*WHAT IS BEING ASKED:* Starting at the first line and ending at the last, output the data exactly.
---------- DATA TO PROCESS
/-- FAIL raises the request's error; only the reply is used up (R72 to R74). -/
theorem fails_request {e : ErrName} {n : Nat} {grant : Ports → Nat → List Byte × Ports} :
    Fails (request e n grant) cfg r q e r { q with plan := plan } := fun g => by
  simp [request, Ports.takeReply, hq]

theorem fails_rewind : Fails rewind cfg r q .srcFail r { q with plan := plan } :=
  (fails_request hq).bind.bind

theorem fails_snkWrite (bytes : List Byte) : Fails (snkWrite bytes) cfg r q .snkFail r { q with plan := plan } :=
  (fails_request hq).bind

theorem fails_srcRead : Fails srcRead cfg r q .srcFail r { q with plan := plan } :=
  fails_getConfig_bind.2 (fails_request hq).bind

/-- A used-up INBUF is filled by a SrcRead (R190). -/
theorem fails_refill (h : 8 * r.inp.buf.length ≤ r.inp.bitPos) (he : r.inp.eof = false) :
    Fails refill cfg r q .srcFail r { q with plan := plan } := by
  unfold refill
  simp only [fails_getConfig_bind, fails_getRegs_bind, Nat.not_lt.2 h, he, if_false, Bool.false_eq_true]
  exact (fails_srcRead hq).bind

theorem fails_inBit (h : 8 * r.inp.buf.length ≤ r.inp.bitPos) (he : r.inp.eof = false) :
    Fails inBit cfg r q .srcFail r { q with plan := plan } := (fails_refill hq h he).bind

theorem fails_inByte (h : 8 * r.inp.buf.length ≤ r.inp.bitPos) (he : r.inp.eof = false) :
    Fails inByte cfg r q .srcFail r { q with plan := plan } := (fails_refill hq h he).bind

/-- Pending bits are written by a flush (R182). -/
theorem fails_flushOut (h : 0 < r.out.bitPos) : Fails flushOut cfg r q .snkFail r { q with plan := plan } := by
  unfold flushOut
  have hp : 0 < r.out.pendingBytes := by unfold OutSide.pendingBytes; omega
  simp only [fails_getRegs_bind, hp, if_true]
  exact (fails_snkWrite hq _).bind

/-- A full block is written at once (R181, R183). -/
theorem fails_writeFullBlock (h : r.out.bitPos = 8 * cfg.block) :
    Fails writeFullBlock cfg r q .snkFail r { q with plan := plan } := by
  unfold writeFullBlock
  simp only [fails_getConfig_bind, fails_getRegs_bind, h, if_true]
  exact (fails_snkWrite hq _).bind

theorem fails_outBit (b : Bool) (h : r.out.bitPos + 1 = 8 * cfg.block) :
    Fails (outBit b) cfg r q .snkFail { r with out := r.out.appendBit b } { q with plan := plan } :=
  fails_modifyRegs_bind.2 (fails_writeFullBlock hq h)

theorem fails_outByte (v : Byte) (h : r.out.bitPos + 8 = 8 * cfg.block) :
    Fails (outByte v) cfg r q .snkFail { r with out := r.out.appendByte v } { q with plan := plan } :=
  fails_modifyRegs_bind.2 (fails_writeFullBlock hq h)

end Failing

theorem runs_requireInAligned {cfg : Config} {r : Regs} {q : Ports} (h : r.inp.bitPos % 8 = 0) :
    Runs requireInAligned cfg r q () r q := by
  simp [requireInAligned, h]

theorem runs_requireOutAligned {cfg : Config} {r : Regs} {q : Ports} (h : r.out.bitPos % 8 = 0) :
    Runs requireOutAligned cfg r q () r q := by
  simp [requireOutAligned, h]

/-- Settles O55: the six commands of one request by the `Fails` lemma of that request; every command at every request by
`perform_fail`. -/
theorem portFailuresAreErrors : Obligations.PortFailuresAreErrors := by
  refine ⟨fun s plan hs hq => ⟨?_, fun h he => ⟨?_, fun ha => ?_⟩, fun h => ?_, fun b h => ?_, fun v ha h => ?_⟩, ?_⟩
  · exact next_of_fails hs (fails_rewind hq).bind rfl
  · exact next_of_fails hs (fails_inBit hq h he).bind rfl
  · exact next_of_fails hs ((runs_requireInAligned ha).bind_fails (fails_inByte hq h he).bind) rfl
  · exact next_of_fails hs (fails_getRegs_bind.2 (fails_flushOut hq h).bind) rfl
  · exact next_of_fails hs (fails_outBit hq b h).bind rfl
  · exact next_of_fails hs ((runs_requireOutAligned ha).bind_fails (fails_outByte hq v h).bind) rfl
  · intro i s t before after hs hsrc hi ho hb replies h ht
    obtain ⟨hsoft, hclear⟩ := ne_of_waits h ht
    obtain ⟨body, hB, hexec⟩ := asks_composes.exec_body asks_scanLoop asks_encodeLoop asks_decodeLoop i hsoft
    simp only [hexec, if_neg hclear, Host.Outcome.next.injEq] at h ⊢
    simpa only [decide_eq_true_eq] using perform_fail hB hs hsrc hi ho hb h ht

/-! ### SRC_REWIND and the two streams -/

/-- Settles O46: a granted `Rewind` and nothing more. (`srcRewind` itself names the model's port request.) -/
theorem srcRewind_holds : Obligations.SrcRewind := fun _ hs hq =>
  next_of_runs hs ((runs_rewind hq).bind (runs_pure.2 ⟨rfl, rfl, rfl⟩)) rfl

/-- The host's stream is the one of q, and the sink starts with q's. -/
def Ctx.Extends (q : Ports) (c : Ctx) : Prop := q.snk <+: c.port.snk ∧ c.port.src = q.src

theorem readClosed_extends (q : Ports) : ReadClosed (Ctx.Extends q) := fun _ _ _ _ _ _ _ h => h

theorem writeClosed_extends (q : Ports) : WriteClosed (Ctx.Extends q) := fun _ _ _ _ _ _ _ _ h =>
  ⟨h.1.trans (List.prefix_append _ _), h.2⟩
--------------------
*SOLUTION:*
/-- FAIL raises the request's error; only the reply is used up (R72 to R74). -/
theorem fails_request {e : ErrName} {n : Nat} {grant : Ports → Nat → List Byte × Ports} :
    Fails (request e n grant) cfg r q e r { q with plan := plan } := fun g => by
  simp [request, Ports.takeReply, hq]

theorem fails_rewind : Fails rewind cfg r q .srcFail r { q with plan := plan } :=
  (fails_request hq).bind.bind

theorem fails_snkWrite (bytes : List Byte) : Fails (snkWrite bytes) cfg r q .snkFail r { q with plan := plan } :=
  (fails_request hq).bind

theorem fails_srcRead : Fails srcRead cfg r q .srcFail r { q with plan := plan } :=
  fails_getConfig_bind.2 (fails_request hq).bind

/-- A used-up INBUF is filled by a SrcRead (R190). -/
theorem fails_refill (h : 8 * r.inp.buf.length ≤ r.inp.bitPos) (he : r.inp.eof = false) :
    Fails refill cfg r q .srcFail r { q with plan := plan } := by
  unfold refill
  simp only [fails_getConfig_bind, fails_getRegs_bind, Nat.not_lt.2 h, he, if_false, Bool.false_eq_true]
  exact (fails_srcRead hq).bind

theorem fails_inBit (h : 8 * r.inp.buf.length ≤ r.inp.bitPos) (he : r.inp.eof = false) :
    Fails inBit cfg r q .srcFail r { q with plan := plan } := (fails_refill hq h he).bind

theorem fails_inByte (h : 8 * r.inp.buf.length ≤ r.inp.bitPos) (he : r.inp.eof = false) :
    Fails inByte cfg r q .srcFail r { q with plan := plan } := (fails_refill hq h he).bind

/-- Pending bits are written by a flush (R182). -/
theorem fails_flushOut (h : 0 < r.out.bitPos) : Fails flushOut cfg r q .snkFail r { q with plan := plan } := by
  unfold flushOut
  have hp : 0 < r.out.pendingBytes := by unfold OutSide.pendingBytes; omega
  simp only [fails_getRegs_bind, hp, if_true]
  exact (fails_snkWrite hq _).bind

/-- A full block is written at once (R181, R183). -/
theorem fails_writeFullBlock (h : r.out.bitPos = 8 * cfg.block) :
    Fails writeFullBlock cfg r q .snkFail r { q with plan := plan } := by
  unfold writeFullBlock
  simp only [fails_getConfig_bind, fails_getRegs_bind, h, if_true]
  exact (fails_snkWrite hq _).bind

theorem fails_outBit (b : Bool) (h : r.out.bitPos + 1 = 8 * cfg.block) :
    Fails (outBit b) cfg r q .snkFail { r with out := r.out.appendBit b } { q with plan := plan } :=
  fails_modifyRegs_bind.2 (fails_writeFullBlock hq h)

theorem fails_outByte (v : Byte) (h : r.out.bitPos + 8 = 8 * cfg.block) :
    Fails (outByte v) cfg r q .snkFail { r with out := r.out.appendByte v } { q with plan := plan } :=
  fails_modifyRegs_bind.2 (fails_writeFullBlock hq h)

end Failing

theorem runs_requireInAligned {cfg : Config} {r : Regs} {q : Ports} (h : r.inp.bitPos % 8 = 0) :
    Runs requireInAligned cfg r q () r q := by
  simp [requireInAligned, h]

theorem runs_requireOutAligned {cfg : Config} {r : Regs} {q : Ports} (h : r.out.bitPos % 8 = 0) :
    Runs requireOutAligned cfg r q () r q := by
  simp [requireOutAligned, h]

/-- Settles O55: the six commands of one request by the `Fails` lemma of that request; every command at every request by
`perform_fail`. -/
theorem portFailuresAreErrors : Obligations.PortFailuresAreErrors := by
  refine ⟨fun s plan hs hq => ⟨?_, fun h he => ⟨?_, fun ha => ?_⟩, fun h => ?_, fun b h => ?_, fun v ha h => ?_⟩, ?_⟩
  · exact next_of_fails hs (fails_rewind hq).bind rfl
  · exact next_of_fails hs (fails_inBit hq h he).bind rfl
  · exact next_of_fails hs ((runs_requireInAligned ha).bind_fails (fails_inByte hq h he).bind) rfl
  · exact next_of_fails hs (fails_getRegs_bind.2 (fails_flushOut hq h).bind) rfl
  · exact next_of_fails hs (fails_outBit hq b h).bind rfl
  · exact next_of_fails hs ((runs_requireOutAligned ha).bind_fails (fails_outByte hq v h).bind) rfl
  · intro i s t before after hs hsrc hi ho hb replies h ht
    obtain ⟨hsoft, hclear⟩ := ne_of_waits h ht
    obtain ⟨body, hB, hexec⟩ := asks_composes.exec_body asks_scanLoop asks_encodeLoop asks_decodeLoop i hsoft
    simp only [hexec, if_neg hclear, Host.Outcome.next.injEq] at h ⊢
    simpa only [decide_eq_true_eq] using perform_fail hB hs hsrc hi ho hb h ht

/-! ### SRC_REWIND and the two streams -/

/-- Settles O46: a granted `Rewind` and nothing more. (`srcRewind` itself names the model's port request.) -/
theorem srcRewind_holds : Obligations.SrcRewind := fun _ hs hq =>
  next_of_runs hs ((runs_rewind hq).bind (runs_pure.2 ⟨rfl, rfl, rfl⟩)) rfl

/-- The host's stream is the one of q, and the sink starts with q's. -/
def Ctx.Extends (q : Ports) (c : Ctx) : Prop := q.snk <+: c.port.snk ∧ c.port.src = q.src

theorem readClosed_extends (q : Ports) : ReadClosed (Ctx.Extends q) := fun _ _ _ _ _ _ _ h => h

theorem writeClosed_extends (q : Ports) : WriteClosed (Ctx.Extends q) := fun _ _ _ _ _ _ _ _ h =>
  ⟨h.1.trans (List.prefix_append _ _), h.2⟩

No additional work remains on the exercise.